State v. Freeman

Annotate this Case
Justia Opinion Summary

Tevin Dewayne Freeman was charged with the murder of Erica L. Herrera, a class AA felony, in October 2020. The case was brought to trial in November 2022. The prosecution's witnesses included the 911 dispatcher who received Freeman's emergency call, law enforcement officers who responded to the scene and investigated Herrera's death, the medical examiner who conducted Herrera's autopsy, and a mutual friend of Freeman and Herrera. The medical examiner testified that Herrera's injuries were inconsistent with self-inflicted or accident-related injuries and that she died from blunt force trauma. Freeman claimed that Herrera's injuries were from a fall. After the prosecution rested its case, Freeman moved for a judgment of acquittal, which the district court denied. The defense did not call any witnesses.

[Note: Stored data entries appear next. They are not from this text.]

-- ==== Sys2Proof/Certificates/Slice0/Obligations.lean ====
section
/-!
DEFINITION. The statements about the 2610, chapter by chapter. A row's statement is an equation: from a state with
its hypotheses the row answers the next state that stands there, written out, so that it says what the row
changes and that nothing else changes.
-/

open Sys2Proof Sys2Proof.Machine

/-! ### The block as a whole -/

/-- A step runs the command at the front of the queue on the state with the queue's rest. -/
def Obligations.StepTakesFront : Prop :=
  ∀ (s : State) (c : Instr) (cs : List Instr), s.pending = c :: cs →
    step s = exec c { s with pending := cs }

/-- With no command waiting, a step is the row that the part's own state calls for, else the row of the one timer
that has run out, else one reference tick (the model's choice: log entry 2). -/
def Obligations.EmptyQueueStep : Prop :=
  ∀ s : State, s.pending = [] →
    (∀ i, readyRow s = some i → step s = exec i s)
    ∧ (readyRow s = none →
        (∀ i, timersDue s = [i] → step s = exec i s)
        ∧ (timersDue s = [] → step s = .next { s with now := s.now + 1 }))

/-- Every command runs to a next state: it never stops. It leaves the queue alone, nothing that it handed over
waits, time does not go back, and nothing that was sent is unsent. -/
def Obligations.EveryCommandCompletes : Prop :=
  ∀ (i : Instr) (s : State), ∃ t, exec i s = .next t ∧ t.pending = s.pending ∧ t.handed = []
    ∧ s.now ≤ t.now ∧ s.out <+: t.out ∧ s.hif.nextId ≤ t.hif.nextId

/-- The record that a well-formed host command is written as reads back as that command, every field at every value (section
12.4). The 16 bytes of a completion record and of an event record of every kind, field by field, and the codes of the
enumerations that records hold (R186, section 12.5). -/
def Obligations.RecordRoundTrip : Prop :=
  (∀ (i : Instr) (r : CommandRecord), i.wellFormed = true → encodeRecord i = some r → decodeRecord r = some i)
  ∧ (∀ (h : Handle) (phase : Bool) (st : Status) (w1 w2 : Word), laidOut (completionBytes h phase st w1 w2) 16
      [(0, 4, h.tag.toNat), (4, 1, h.ring % 4 + (if phase then 128 else 0)), (5, 1, st.code), (6, 2, h.index),
        (8, 4, w1.toNat), (12, 4, w2.toNat)])
  ∧ (∀ (fsn : Fsn) (phase : Bool) (e : Event),
      let report := fun (r : WalkReport) =>
        r.outcome.code + 2 ^ 3 * r.warnings + 2 ^ 9 * r.count + 2 ^ 16 * r.generation.toNat
      let body : Nat × List (Nat × Nat × Nat) := match e with
        | .presenceUp => (1, [])
        | .presenceDown => (2, [])
        | .sessionChanged new old cause q => (3, [(1, 1, new.code), (2, 1, old.code), (3, 1, cause.code), (8, 1, q.code)])
        | .formatLocked g => (4, [(1, 3, g.rate), (8, 8, g.ht + 2 ^ 13 * g.ha + 2 ^ 26 * g.vt + 2 ^ 38 * g.va
            + (if g.interlaced then 2 ^ 50 else 0) + 2 ^ 56 * g.code)])
        | .formatLost code cause => (5, [(1, 1, code), (2, 1, cause.code)])
        | .walkStarted kind starter generation => (6, [(1, 1, kind.code), (2, 1, starter.code), (8, 2, generation.toNat)])
        | .walkDone kind starter r => (7, [(1, 1, kind.code), (2, 1, starter.code), (8, 4, report r), (12, 4, r.check.toNat)])
        | .tileNotice i kind arg serial => (8, [(1, 1, i), (2, 1, kind.toNat), (3, 1, arg.toNat), (8, 6, serial.toNat)])
        | .tileSuspect i miss serial => (9, [(1, 1, i), (2, 1, miss), (8, 6, serial.toNat)])
        | .tileRecovered i miss serial => (10, [(1, 1, i), (2, 1, miss), (8, 6, serial.toNat)])
        | .capacityShort skipped factor needed d slots => (11, [(1, 1, if skipped then 1 else 0), (2, 1, factor),
            (3, 1, needed), (8, 4, d), (12, 4, slots)])
        | .cadenceChanged old new mode d => (12, [(1, 1, old), (2, 1, new), (3, 1, mode.code), (8, 4, d)])
        | .audioOverflow audio channels rate => (13, [(1, 1, audio.code), (2, 1, channels), (8, 4, rate)])
        | .audioRateMismatch left declared measured => (14, [(1, 1, left.code), (8, 4, declared), (12, 4, measured)])
        | .audioRateRestored declared measured => (15, [(8, 4, declared), (12, 4, measured)])
        | .eventOverrun n => (16, [(8, 4, n)])
      laidOut (eventBytes fsn phase e) 16
        ([(0, 1, body.1 + (if phase then 128 else 0)), (4, 4, fsn.toNat)] ++ body.2) ∧ e.kind = body.1)
  ∧ [Status.ok, .truncated, .busy, .badParam, .unknownCommand, .wrongRing, .exists_, .notReady, .aborted, .linkDown,
      .targetGone, .expired, .cancelled, .notDelivered, .noResponse, .superseded, .tooLate, .notFound, .hostReadError,
      .hostWriteError, .descriptorBad, .trainingFailed, .noTermination, .rootDenied].map Status.code = List.range 24
  ∧ [SessionState.detached, .settling, .waiting, .walking, .ready, .training, .carrying, .quiet, .faulted].map
      SessionState.code = List.range 9
  ∧ [SessionCause.presenceDetected, .presenceStable, .presenceLost, .walkBegin, .walkEnd, .hostStart, .hostStop, .linkLocked,
      .trainingTimeout, .termination, .rootCheck, .rootLost, .rootDenied, .quietEnter, .quietLeave].map
      SessionCause.code = List.range 15
  ∧ (∀ q : QuietSet, q.code = (if q.host then 1 else 0) + (if q.format then 2 else 0) + (if q.cadence then 4 else 0))
  ∧ [LossCause.changed, .invalid, .noSignal, .inputMode].map LossCause.code = List.range 4
  ∧ [WalkKind.full, .refresh].map WalkKind.code = List.range 2
  ∧ [WalkStarter.enumerate, .autoEnum, .autoRefresh, .apply].map WalkStarter.code = List.range 4
  ∧ [WalkOutcome.ok, .depthLimit, .countLimit, .noRoot, .aborted, .linkDown].map WalkOutcome.code = List.range 6
  ∧ [CadenceMode.auto, .floor, .fixed].map CadenceMode.code = List.range 3
  ∧ [AudioState.off, .filling, .flowing, .halted].map AudioState.code = List.range 4
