-- ==== Sys2Proof/Tests/Slice0.lean ====
section
/-!
SUPPORT. Tests of the model's own, from the data sheet's words and worked examples; and for every statement that has
hypotheses a witness: states and operands that meet them, clause by clause.
-/

namespace Sys2Proof.Tests

open Sys2Proof.Machine

-- The tests are checked one after another: each waits for the kernel, and a thread for each would be too many.
set_option Elab.async false

/-! ### Well-formedness: each check refuses an ill-formed command -/

theorem test_wf_transform : Instr.wellFormed (.loadTransform 0 [1, 2, 3] [0, 0, 0] 0) = false := by decide +kernel
theorem test_wf_transform_offsets :
    Instr.wellFormed (.loadTransform 0 [1, 2, 3, 4, 5, 6, 7, 8, 9] [0] 0) = false := by decide +kernel
theorem test_wf_halves : Instr.wellFormed (.sampleGroupComplete [[true]]) = false := by decide +kernel
theorem test_wf_boundary : Instr.wellFormed (.inputBoundary (.sync 0 .high 0 5 0) true) = false := by decide +kernel
theorem test_wf_line : Instr.wellFormed (.lineStart ⟨.high, [], 0, 0⟩ 3 0) = false := by decide +kernel
theorem test_wf_run : Instr.wellFormed (.activeRunEnd ⟨[], 0, 0⟩) = false := by decide +kernel

theorem test_wf_run_early : Instr.wellFormed (.activeRunEnd ⟨[⟨0, 0⟩], 0, 2⟩) = false := by decide +kernel
theorem test_wf_run_old : Instr.wellFormed (.activeRunEnd ⟨[⟨0, 0⟩], 2, 0⟩) = false := by decide +kernel
theorem test_wf_line_run : Instr.wellFormed (.lineStart ⟨.high, [⟨0, 0⟩], 0, 2⟩ 3 1) = false := by decide +kernel
theorem test_wf_code : Instr.wellFormed (.timingCode ⟨[⟨0, 0⟩], 0, 0⟩ ⟨0, 0⟩) = false := by decide +kernel
theorem test_wf_frame : Instr.wellFormed (.sidebandFrameReceived []) = false := by decide +kernel
theorem test_wf_deny : Instr.wellFormed (.denyListReadEnd (some [1, 2, 3])) = false := by decide +kernel
theorem test_wf_standing : Instr.wellFormed (.standingPayloadReadEnd (some [])) = false := by decide +kernel
theorem test_wf_send : Instr.wellFormed (.sendPayloadReadEnd (some (zeros 113))) = false := by decide +kernel
theorem test_wf_good : Instr.wellFormed (.standingPayloadReadEnd (some (zeros 112))) = true := by decide +kernel

/-! ### Records, checks, layouts -/

/-- CREATE-RING of ring 1 at 0x4000 with 16 records, tag 0x11223344, byte by byte (section 12.4). -/
theorem test_record_create_ring :
    decodeRecord (0x01 ||| 0x11223344 <<< 32 ||| 0x01 <<< 64 ||| 0x4000 <<< 128 ||| 16 <<< 192)
      = some (.createRing 0x11223344 1 0x4000 16) := by decide +kernel

/-- SEND, acknowledged, BULK, to index 3: bytes 8, 9, 10, 12, 16, 24, 32 (section 12.4). -/
theorem test_record_send :
    decodeRecord (0x40 ||| 7 <<< 32 ||| 3 <<< 64 ||| 2 <<< 72 ||| 2 <<< 80 ||| 9 <<< 96 ||| 0x010203040506 <<< 128
        ||| 0x8000 <<< 192 ||| 112 <<< 256)
      = some (.send 7 3 false true 2 9 0x010203040506 0x8000 112) := by decide +kernel

/-- A code between the two tables names no command (R177). -/
theorem test_record_unknown : decodeRecord 0x11 = none := by decide +kernel

/-- The CRC-32 of "123456789" in its usual form, and a CRC-8 by hand: one byte 0x01 gives the polynomial (R187). -/
theorem test_crc32 : crc32 [0x31, 0x32, 0x33, 0x34, 0x35, 0x36, 0x37, 0x38, 0x39] = 0xCBF43926 := by decide +kernel
theorem test_crc8 : crc8 [0x01] = 0x07 := by decide +kernel

/-- Capacities of the table of section 6.2: codes 3 and 24 at factors 1, 2 and 4. -/
theorem test_capacity_code3 :
    [1, 2, 4].map (capacity ⟨3, 858, 720, 525, 480, false, 59940, 0⟩) = [1800, 3720, 4200] := by decide +kernel
theorem test_capacity_code24 :
    [1, 2].map (capacity ⟨24, 2720, 2560, 1481, 1440, false, 59951, 0⟩) = [6088, 11848] := by decide +kernel

/-- The audio part of the demand table of section 6.3. -/
theorem test_audio_part :
    [audioPart (some ⟨2, 48000, 16⟩) 59940, audioPart (some ⟨2, 44100, 16⟩) 59940,
      audioPart (some ⟨8, 192000, 24⟩) 59940, audioPart (some ⟨8, 192000, 24⟩) 59951]
      = [202, 185, 3205, 3204] := by decide +kernel

/-- Candidates of codes 3 and 4 (section 6.4). -/
theorem test_candidates :
    candidates ⟨3, 858, 720, 525, 480, false, 59940, 0⟩ = [1, 2, 4]
    ∧ candidates ⟨4, 4400, 3840, 2250, 2160, false, 30000, 0⟩ = [1, 2] := by decide +kernel

/-- Every pattern of a timing code decodes, and one wrong bit is corrected (R160, R161). -/
theorem test_code_patterns :
    allFlags.all (fun c => decide (decodeFlags c.pattern = some c)
      && decide (decodeFlags (c.pattern ^^^ 0x10) = some c)) = true := by decide +kernel
theorem test_code_uncorrectable : decodeFlags (0x80 ^^^ 0x03) = none := by decide +kernel

/-- A code is found behind the words before it, and ten-bit words have it in bits 19 to 10 (R160). -/
theorem test_first_code :
    firstCode .c16e [⟨0x1234, 0⟩, ⟨0xFF80, 0⟩, ⟨0x0080, 0⟩, ⟨0x0080, 0⟩, ⟨0xB680, 0⟩, ⟨1, 0⟩]
      = ([⟨0x1234, 0⟩], some 0xB6)
    ∧ firstCode .c20e [⟨0xFFC00, 0⟩, ⟨0, 0⟩, ⟨0, 0⟩, ⟨0x2D8 <<< 10, 0⟩] = ([], some 0x2D8) := by decide +kernel

/-- A half of AU_WS: the level at the first edge of AU_BCK is no bit of the sample (R146). -/
theorem test_group_first_edge :
    groupOf ⟨2, 48000, 16⟩ [[false, true, false], [true, false, true]] = [0x800000, 0x400000] := by decide +kernel

/-! ### States for the witnesses -/

def ring0 : Ring := ⟨0x1000, 16, 5, 2⟩
def comp0 : RecordRing := ⟨0x2000, 16, 15, true, 12⟩
def event0 : RecordRing := ⟨0x3000, 16, 15, false, 15⟩
/-- A command taken earlier and still in flight. -/
def cmd0 : Handle := ⟨4, 0xAA, 1, 7⟩

def hif0 : Hif := { Hif.reset 9 with
  state := .running, enable := true, irqEn := true, rings := [some ring0, some ring0, none], comp := some comp0
  event := some event0, mask := 0x1FFFE, inFlight := [cmd0] }

/-- A tile at the root. -/
def root : Entry := ⟨.active, 0x0A0B0C0D0E0F, none, 0, 1, 2, 1, 5, 0, false, 3, 0, false⟩
def roster0 : List Entry := root :: List.replicate 63 Entry.vacant

/-- READY with a root, a host that takes commands, and a host command in flight. -/
def ready : State := { State.reset with
  hif := hif0
  pins := ⟨true, true, false, true⟩
  ses := { Ses.reset with presence := true, session := .ready, lastTerm := true }
  rwk := { Rwk.reset with roster := roster0 } }

/-- ready with the fetch from ring r in progress. -/
def fetching (r : Nat) : State := { ready with hif := { hif0 with
  fetch := some r, rings := if r = 2 then [some ring0, some ring0, some ring0] else [some ring0, some ring0, none] } }

/-- A state in another session state, its lanes as R7 gives them. -/
def inSession (st : SessionState) (s : State) : State :=
  { s with ses := { s.ses with session := st, lanes := st.lanesOn } }

def withRoot (st : EntryState) (s : State) : State :=
  { s with rwk := { s.rwk with roster := { root with state := st } :: List.replicate 63 Entry.vacant } }

def withWalk (s : State) : State := { s with rwk := { s.rwk with walking := true } }

theorem fetching_control : (fetching 0).Fetching controlRing ring0 comp0 := ⟨rfl, rfl, rfl, rfl, rfl⟩
theorem fetching_stream : (fetching 1).Fetching streamRing ring0 comp0 := ⟨rfl, rfl, rfl, rfl, rfl⟩
theorem fetching_dispatch : (fetching 2).Fetching dispatchRing ring0 comp0 := ⟨rfl, rfl, rfl, rfl, rfl⟩
theorem fetching_session (st : SessionState) : (inSession st (fetching 0)).Fetching controlRing ring0 comp0 :=
  ⟨rfl, rfl, rfl, rfl, rfl⟩
theorem ready_pending : ready.Pending cmd0 comp0 := ⟨rfl, rfl, rfl, by decide⟩

/-! ### Witnesses: the block and the host interface -/

theorem witness_StepTakesFront : ({ ready with pending := [.fetchBegin, .cause 1] } : State).pending
    = .fetchBegin :: [.cause 1] := rfl

theorem witness_EmptyQueueStep :
    (State.reset.pending = [] ∧ readyRow State.reset = none ∧ timersDue State.reset = [])
    ∧ readyRow ({ State.reset with pins := ⟨true, false, false, false⟩ } : State) = some .presenceDetected
    ∧ timersDue ({ State.reset with now := 450000 } : State) = [.flywheelStart false] := by decide +kernel

theorem witness_RecordRoundTrip :
    Instr.wellFormed (.send 7 3 false true 2 9 5 0x8000 112) = true
    ∧ (encodeRecord (.send 7 3 false true 2 9 5 0x8000 112)).isSome = true := by decide +kernel



theorem witness_CommandTakes :
    decodeRecord 0x06 = some (.startLink 0) ∧ (fetching 0).Fetching controlRing ring0 comp0 ∧ decodeRecord 0xFF = none
    ∧ hostCommand (.send 7 3 false true 2 9 5 0x8000 112) = some (2, 7) ∧ 2 ≠ controlRing :=
  ⟨by decide +kernel, fetching_control, by decide +kernel, rfl, by decide⟩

During the defense's closing argument, the prosecution objected to the defense counsel's use of "I believe" statements. This led to a sidebar conference, after which the court was informed that a juror needed a break. The court allowed a ten-minute recess. After the recess, Freeman moved for a mistrial, arguing that the break and the prosecution's objection during closing argument prejudiced him. The court denied Freeman's motion for a mistrial. The jury found Freeman guilty of murder, and judgment was entered in June 2023.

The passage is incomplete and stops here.